Food poisoined most of the week so struggled to train however hit the gyhm the last 3 days in a row and hit a pr in overhead press of 75 kg for one , legs monday it will be good to be back to proper training

had a strange week in the gym this week both squat and deadlift were down while bench and pull ups were up! alot of prowler pushing this week as well as box jumps and power cleans really trying to get my metabolism up and cut down!
todays work out was :
deadlift ramp to 160 for one the 5/3/1 sets
supersetted with box jumps before deadlifts.

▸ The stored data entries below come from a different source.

-- ==== Sys2Proof/Laws/Ended.lean ====
section
/-!
SUPPORT. Sys2Proof/Laws/Ended.lean: a verb that completes has ended in the sense of Safety.lean, whatever else its command has changed
outside the host interface.
-/
namespace Sys2Proof
namespace Machine

theorem State.releaseSlot_host (s : State) (p vid : Nat) :
    (s.releaseSlot p vid).hif = { s.hif with vfs := (s.releaseSlot p vid).hif.vfs, verbs := (s.releaseSlot p vid).hif.verbs } ∧
    (s.releaseSlot p vid).vf p = { s.vf p with sqSlots := ((s.releaseSlot p vid).vf p).sqSlots,
                                               sqHead := ((s.releaseSlot p vid).vf p).sqHead } ∧
    (((s.releaseSlot p vid).verbs p).filter fun v => v.id != vid) = (s.verbs p).filter (fun v => v.id != vid) ∧
    ∀ q, q ≠ p → (s.releaseSlot p vid).vf q = s.vf q ∧ (s.releaseSlot p vid).verbs q = s.verbs q := by
  unfold State.releaseSlot
  split
  · exact ⟨rfl, rfl, rfl, fun _ _ => ⟨rfl, rfl⟩⟩
  · split
    · exact ⟨rfl, rfl, rfl, fun _ _ => ⟨rfl, rfl⟩⟩
    · refine ⟨rfl, ?_, ?_, ?_⟩
      · dsimp only
        have k : ∀ (y : Vf) (f : Verb → Verb), (((s.setVf p y).modVerb p vid f).vf p) = y := fun y f => State.vf_setVf_same ..
        rw [k]
      · show (tgetD (tput s.hif.verbs p _) p []).filter _ = _
        rw [tgetD_tput_same]
        show (lmod _ _ (s.verbs p)).filter _ = _
        unfold lmod
        generalize s.verbs p = l
        induction l with
        | nil => rfl
        | cons a l ih =>
          rw [List.map_cons, List.filter_cons, List.filter_cons, ih]
          by_cases h : a.id = vid
          · simp [h]
          · simp [h]
      · intro q hq
        constructor
        · show tgetD (tput s.hif.vfs p _) q {} = _
          rw [tgetD_tput_other _ _ _ _ _ hq]
          rfl
        · show tgetD (tput s.hif.verbs p _) q [] = _
          rw [tgetD_tput_other _ _ _ _ _ hq]
          rfl

/-! ## What changes the host interface alone -/

theorem hostOnly_trans {s u t : State} (a : u = { s with hif := u.hif }) (b : t = { u with hif := t.hif }) :
    t = { s with hif := t.hif } := by
  rw [a] at b
  exact b

theorem State.releaseSlot_only (s : State) (p vid : Nat) : s.releaseSlot p vid = { s with hif := (s.releaseSlot p vid).hif } := by
  unfold State.releaseSlot
  split
  · rfl
  · split <;> rfl

theorem State.complete_only (s : State) (p vid : Nat) (st : Status) (flags : Nat) (body : RecBody) (h : Option Nat) :
    s.complete p vid st flags body h = { s with hif := (s.complete p vid st flags body h).hif } := by
  unfold State.complete
  split
  · rfl
  · refine hostOnly_trans (s.releaseSlot_only p vid) ?_
    rfl

theorem State.completeAll_only (s : State) (p : Nat) (l : List Nat) (st : Status) :
    s.completeAll p l st = { s with hif := (s.completeAll p l st).hif } := by
  unfold State.completeAll
  induction l generalizing s with
  | nil => rfl
  | cons a l ih =>
    rw [List.foldl_cons]
    exact hostOnly_trans (s.complete_only p a st 0 [] none) (ih _)

/-! ## The verb after an update -/

theorem find?_lmod {α : Type} (pr : α → Bool) (f : α → α) (hf : ∀ a, pr a = true → pr (f a) = true) (l : List α) :
    (lmod pr f l).find? pr = (l.find? pr).map f := by
  unfold lmod
  induction l with
  | nil => rfl
  | cons a l ih =>
    rw [List.map_cons]
    cases h : pr a with
    | true => simp [h, hf a h]
    | false => simpa [h] using ih

theorem State.verb?_modVerb_same {s : State} {p vid : Nat} {f : Verb → Verb} (hf : ∀ v, (f v).id = v.id) :
    (s.modVerb p vid f).verb? p vid = (s.verb? p vid).map f := by
  unfold State.modVerb State.verb?
  rw [State.verbs_setVerbs_same]
  exact find?_lmod _ _ (fun a h => by rw [hf]; exact h) _

theorem State.verb?_setVf (s : State) (p q vid : Nat) (x : Vf) : (s.setVf q x).verb? p vid = s.verb? p vid := rfl

theorem State.verb?_releaseSlot_same {s : State} {p vid : Nat} :
    (s.releaseSlot p vid).verb? p vid = (s.verb? p vid).map fun v => { v with slot := none } := by
  unfold State.releaseSlot
  split
  · rename_i e
    rw [e]
    rfl
  · rename_i v e
    split
    · rename_i k
      rw [e]
      simp only [Option.map_some]
      congr 1
      cases v
      simp only at k
      rw [k]
    · dsimp only
      have k := fun (y : Vf) => State.verb?_modVerb_same (s := s.setVf p y) (p := p) (vid := vid)
        (f := fun v => { v with slot := none }) (fun _ => rfl)
      rw [k, State.verb?_setVf]

/-- A verb that completes ends. -/
theorem State.complete_ended (s : State) (p vid : Nat) (st : Status) (flags : Nat) (body : RecBody) (h : Option Nat) (v : Verb)
    (e : s.verb? p vid = some v) : Ended s (s.complete p vid st flags body h) p v st flags body h := by
  have hv : v.id = vid := (State.verb?_mem e).2
  obtain ⟨h1, h2, h3, h4⟩ := s.releaseSlot_host p vid
  unfold State.complete
  rw [e]
  dsimp only
  refine ⟨?_, ?_, ?_, ?_⟩
  · show ((s.dropVerb p vid).verbs p) = _
    unfold State.dropVerb
    rw [State.verbs_setVerbs_same, h3, hv]
  · unfold State.post
    simp only [State.vf_setVf_same]
    have k : (s.dropVerb p vid).vf p = (s.releaseSlot p vid).vf p := rfl
    rw [k]
    generalize hw : (s.releaseSlot p vid).vf p = w at h2
    rw [h2]
  · have k : ∀ (x : HifState) (a : Tab Vf) (b : Tab (List Verb)), x = { s.hif with vfs := x.vfs, verbs := x.verbs } →
        { x with vfs := a, verbs := b } = { s.hif with vfs := a, verbs := b } := fun x a b e => by rw [e]
    exact k (s.releaseSlot p vid).hif _ _ h1
  · intro q hq
    constructor
    · show tgetD (tput (s.releaseSlot p vid).hif.vfs p _) q {} = _
      rw [tgetD_tput_other _ _ _ _ _ hq]
      exact (h4 q hq).1
    · show tgetD (tput (s.releaseSlot p vid).hif.verbs p _) q [] = _
      rw [tgetD_tput_other _ _ _ _ _ hq]
      exact (h4 q hq).2

/-- What a command has changed outside the host interface does not matter to how its verb ends. -/
theorem Ended.congr {s s' t : State} {p : Nat} {v : Verb} {st : Status} {flags : Nat} {body : RecBody} {h : Option Nat}
    (e : s'.hif = s.hif) (x : Ended s' t p v st flags body h) : Ended s t p v st flags body h := by
  have e1 : ∀ q, s'.verbs q = s.verbs q := fun q => by unfold State.verbs; rw [e]
  have e2 : ∀ q, s'.vf q = s.vf q := fun q => by unfold State.vf; rw [e]
  obtain ⟨h1, h2, h3, h4⟩ := x
  refine ⟨by rw [h1, e1], by rw [e2] at h2; exact h2, by rw [h3, e], fun q hq => ?_⟩
  rw [← e1, ← e2]
  exact h4 q hq

/-- A verb that completes after its command has changed other parts ends. -/
theorem State.complete_ended_after (s u : State) (p : Nat) (v : Verb) (st : Status) (flags : Nat) (body : RecBody) (h : Option Nat)
    (e : u.hif = s.hif) (k : s.verb? p v.id = some v) : Ended s (u.complete p v.id st flags body h) p v st flags body h := by
  have k' : u.verb? p v.id = some v := by
    unfold State.verb? State.verbs at *
    rw [e]
    exact k
  exact Ended.congr e (u.complete_ended p v.id st flags body h v k')

theorem State.begun?_verb {s : State} {p vid : Nat} {op : VerbOp} {v : Verb} (h : s.begun? p vid op = some v) :
    s.verb? p vid = some v ∧ v.id = vid ∧ v.op = op ∧ v.phase = .begun ∧ s.live = true := by
  unfold State.begun? at h
  split at h
  · rename_i w e
    split at h
    · rename_i c
      injection h with h
      subst h
      simp only [Bool.and_eq_true, beq_iff_eq] at c
      exact ⟨e, (State.verb?_mem e).2, c.1.1, c.1.2, c.2⟩
    · cases h
  · cases h

theorem State.running?_verb {s : State} {p vid : Nat} {op : VerbOp} {v : Verb} (h : s.running? p vid op = some v) :
    s.verb? p vid = some v ∧ v.id = vid ∧ v.op = op ∧ v.phase = .running ∧ s.live = true := by
  unfold State.running? at h
  split at h
  · rename_i w e
    split at h
    · rename_i c
      injection h with h
      subst h
      simp only [Bool.and_eq_true, beq_iff_eq] at c
      exact ⟨e, (State.verb?_mem e).2, c.1.1, c.1.2, c.2⟩
    · cases h
  · cases h

end Machine
end Sys2Proof
end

30 chins weighted with 10 kg vest
bent row 3 by 10 with 80 kg underhand grip
t-bar row 3 by 10 with 55 kg
lat strechers 3 by 12 40 kg
bicep pump work
prowler 5 by 100 meters

also in diet have cut carbs to 120 a day and upped my protein hope this helps me lean out a bit more sick of the fat!